• **What is expected**: In exact form, please repeat the records from their opening line down to the line with "let old := if", including that line.

• **Entries taken from a collection**:
===
/-- CANCEL where the result has fewer digits than the smaller of its addends' by more than CANCELTH, in triple mode
(R29). -/
def cancels (e : Env) (t : Thread) (d : Dst) (d1 d2 : Nat) (r : Res) : Res :=
  if d.single then r
  else if e.triple ∧ digits3 r.val + t.cancelth.toNat < min d1 d2 then
    { r with
      cancel := true
      cancelArg := BitVec.ofNat 16 (digits3 r.val + 256 * min d1 d2) }
  else r

/-- Short-latency floating-point words: R122, R123, R126, R127, R131, R132, R134, R140, R141, R144. The table gives the
control field, the destination, the operands, whether C advances (Table 2.5), whether the word counts as a lane operation
(Table 22.8), and the result with its events. `e.dir c.rnd t j` is Dir of sibling j (R104). -/
inductive FloatRule : Instr → Ctl → Dst → List Opd → Bool → Bool → (Env → State → Thread → Res) → Prop where
  | cvt c d a dest frm k : FloatRule (.cvt c d a dest frm k) c d [a] true true (fun e s t =>
      sibs d (fun j => convert dest frm (e.dir c.rnd t j) (frm.elem ((e.read s t a).get j) k.toNat)) (e.read s t a)
        (.all 0) (.all 0))
  | cvtpk c d a b dest frm h : FloatRule (.cvtpk c d a b dest frm h) c d (a :: b :: if dest.is8 then d.opds else []) true true
      (fun e s t =>
        let old := if dest.is8 then e.oldDst s t d else .all 0
        sibs d (fun j => cvtpkVal dest frm h (e.dir c.rnd t j) (old.get j) ((e.read s t a).get j) ((e.read s t b).get j))
          (e.read s t a) (e.read s t b) (.all 0))
  | fadd c d a b : FloatRule (.fadd c d a b) c d (a :: b.opds) true true (fun e s t =>
      let x := e.read s t a
      let y := e.src s t .high b
      cancels e t d (e.opdDigits a x) (e.srcDigits b y)
        (sibs d (fun j => f32add (e.dir c.rnd t j) (x.get j) (y.get j)) x y (.all 0)))
  | fsub c d a b : FloatRule (.fsub c d a b) c d (a :: b.opds) true true (fun e s t =>
      let x := e.read s t a
      let y := e.src s t .high b
      cancels e t d (e.opdDigits a x) (e.srcDigits b y)
        (sibs d (fun j => f32add (e.dir c.rnd t j) (x.get j) (f32neg (y.get j))) x y (.all 0)))
  | fmul c d a b : FloatRule (.fmul c d a b) c d (a :: b.opds) true true (fun e s t =>
      let x := e.read s t a
      let y := e.src s t .high b
      sibs d (fun j => f32mul (e.dir c.rnd t j) (x.get j) (y.get j)) x y (.all 0))
  | fma c d a b x np nc : FloatRule (.fma c d a b x np nc) c d [a, b, x] true true (fun e s t =>
      let u := e.read s t a
      let v := e.read s t b
      let w := e.read s t x
      let prod := fun (j : Nat) => ((f32v (u.get j)).mul (f32v (v.get j))).1
      cancels e t d (digitsVal (prod 0) (prod 1) (prod 2)) (e.opdDigits x w)
        (sibs d (fun j => f32fma (e.dir c.rnd t j) np nc (u.get j) (v.get j) (w.get j)) u v w))
  | fmin c d a b : FloatRule (.fmin c d a b) c d (a :: b.opds) false true (fun e s t =>
      let x := e.read s t a
      let y := e.src s t .high b
      sibs d (fun j => f32minmax false (x.get j) (y.get j)) x y (.all 0))
  | fmax c d a b : FloatRule (.fmax c d a b) c d (a :: b.opds) false true (fun e s t =>
      let x := e.read s t a
      let y := e.src s t .high b
      sibs d (fun j => f32minmax true (x.get j) (y.get j)) x y (.all 0))
  | fclass c d a : FloatRule (.fclass c (.word d) a) c d [a] false true (fun e s t =>
      Res.plain (.ofFn fun j => BitVec.ofNat 32 (2 ^ fclassNum ((e.read s t a).get j))))
  | fint c d a : FloatRule (.fint c d a) c d [a] true true (fun e s t =>
      sibs d (fun j => fintVal (e.dir c.rnd t j) ((e.read s t a).get j)) (e.read s t a) (.all 0) (.all 0))
  | fscale c d a b : FloatRule (.fscale c d a b) c d (a :: b.opds) true true (fun e s t =>
      let x := e.read s t a
      let y := e.src s t .sign b
      sibs d (fun j => fscaleVal (e.dir c.rnd t j) (x.get j) (y.get j)) x y (.all 0))
  | hadd2 c d a b e16 : FloatRule (.hadd2 c d a b e16) c d [a, b] true true (fun e s t =>
      let u := e.read s t a
      let v := e.read s t b
      sibs d (fun j => packed16 (half16 e16) (e.dir c.rnd t j) (fun x y _ => x.add (e.dir c.rnd t j) y) (u.get j) (v.get j) 0)
        u v (.all 0))
  | hmul2 c d a b e16 : FloatRule (.hmul2 c d a b e16) c d [a, b] true true (fun e s t =>
      let u := e.read s t a
      let v := e.read s t b
      sibs d (fun j => packed16 (half16 e16) (e.dir c.rnd t j) (fun x y _ => x.mul y) (u.get j) (v.get j) 0) u v (.all 0))
  | hfma2 c d a b x e16 : FloatRule (.hfma2 c d a b x e16) c d [a, b, x] true true (fun e s t =>
      let u := e.read s t a
      let v := e.read s t b
      let w := e.read s t x
      sibs d (fun j => packed16 (half16 e16) (e.dir c.rnd t j)
        (fun x y z => (((x.mul y).1.add (e.dir c.rnd t j) z).1, (x.mul y).2 ||| ((x.mul y).1.add (e.dir c.rnd t j) z).2))
        (u.get j) (v.get j) (w.get j)) u v w)
  | draw c d packed : FloatRule (.draw c d packed) c d [] true false (fun e _ t =>
      let w := fun (j : Nat) => if drawBit e.g.lr.seed (e.tnum t) t.c j then (1 : Word) else 0
      Res.plain (if packed then .all (w 0 + 2 * w 1 + 4 * w 2) else if e.triple then .ofFn w else .all (w 0)))
  | rnd c d f32 : FloatRule (.rnd c d f32) c d [] true false (fun e _ t =>
      let r := rand e.g.lr.seed (e.tnum t) t.c
      Res.plain (.all (if f32 then rndF32 r else r)))
  | exact c d a b mul : FloatRule (.exact c d a b mul) c d [a, b] false false (fun e s t =>
      let x := e.read s t a
      let y := e.read s t b
      sibs d (fun j => exactVal mul (x.get j) (y.get j)) x y (.all 0))

/-- The form of a word of the table. -/
def floatForm (c : Ctl) (d : Dst) (src : List Opd) (lane : Bool) : Form :=
  if lane then Form.fp c src d.opds else Form.short c src d.opds

/-- The test of an integer comparison (R116). -/
def intTest (cc : ICond) (x y : Word) : Bool :=
  match cc with
  | .eq => x == y
  | .ne => x != y
  | .lt => x.slt y
  | .le => x.sle y
  | .gt => y.slt x
  | .ge => y.sle x
  | .lo => x.ult y
  | .hs => y.ule x

/-- SPLIT where the siblings' bits disagree, in triple mode (R30). -/
def splits (e : Env) (bits : BitVec 3) (fl : Flags) (x y : Triple) : BitVec 3 × Res :=
  (bits,
    { Res.plain (.ofFn fun j => if bits.getLsbD j then 1 else 0) with
      fl := fl
      opa := x
      opb := y
      split := e.triple && bits != 0 && bits != 7
      splitArg := if e.triple && bits != 0 && bits != 7 then bits.setWidth 16 else 0 })

/-- Words that write a predicate: R116, R130, R131. -/
inductive TestRule : Instr → Form → BitVec 3 → (Env → State → Thread → BitVec 3 × Res) → Prop where
  | icmp c p cc a b : TestRule (.icmp c p cc a b) (Form.short c (a :: b.opds) []) p (fun e s t =>
      (if intTest cc (e.read0 s t a) (e.src s t .sign b).s0 then 7 else 0, Res.plain (.all 0)))
  | fcmp c p cc a b : TestRule (.fcmp c p cc a b) (Form.fp c (a :: b.opds) []) p (fun e s t =>
      let x := e.read s t a
      let y := e.src s t .high b
      let r := fun (j : Nat) => FCond.test cc (x.get j) (y.get j)
      splits e (BitVec.ofBool (r 2).1 ++ BitVec.ofBool (r 1).1 ++ BitVec.ofBool (r 0).1)
        ((r 0).2 ||| (r 1).2 ||| (r 2).2) x y)
  | fclass c p m a : TestRule (.fclass c (.pred p m) a) (Form.fp c [a] []) p (fun e s t =>
      let x := e.read s t a
      let bit := fun (j : Nat) => BitVec.ofBool (m.getLsbD (fclassNum (x.get j)))
      splits e (bit 2 ++ bit 1 ++ bit 0) 0 x (.all 0))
===
• **Reply to the exercise**:
/-- CANCEL where the result has fewer digits than the smaller of its addends' by more than CANCELTH, in triple mode
(R29). -/
def cancels (e : Env) (t : Thread) (d : Dst) (d1 d2 : Nat) (r : Res) : Res :=
  if d.single then r
  else if e.triple ∧ digits3 r.val + t.cancelth.toNat < min d1 d2 then
    { r with
      cancel := true
      cancelArg := BitVec.ofNat 16 (digits3 r.val + 256 * min d1 d2) }
  else r

/-- Short-latency floating-point words: R122, R123, R126, R127, R131, R132, R134, R140, R141, R144. The table gives the
control field, the destination, the operands, whether C advances (Table 2.5), whether the word counts as a lane operation
(Table 22.8), and the result with its events. `e.dir c.rnd t j` is Dir of sibling j (R104). -/
inductive FloatRule : Instr → Ctl → Dst → List Opd → Bool → Bool → (Env → State → Thread → Res) → Prop where
  | cvt c d a dest frm k : FloatRule (.cvt c d a dest frm k) c d [a] true true (fun e s t =>
      sibs d (fun j => convert dest frm (e.dir c.rnd t j) (frm.elem ((e.read s t a).get j) k.toNat)) (e.read s t a)
        (.all 0) (.all 0))
  | cvtpk c d a b dest frm h : FloatRule (.cvtpk c d a b dest frm h) c d (a :: b :: if dest.is8 then d.opds else []) true true
      (fun e s t =>
        let old := if dest.is8 then e.oldDst s t d else .all 0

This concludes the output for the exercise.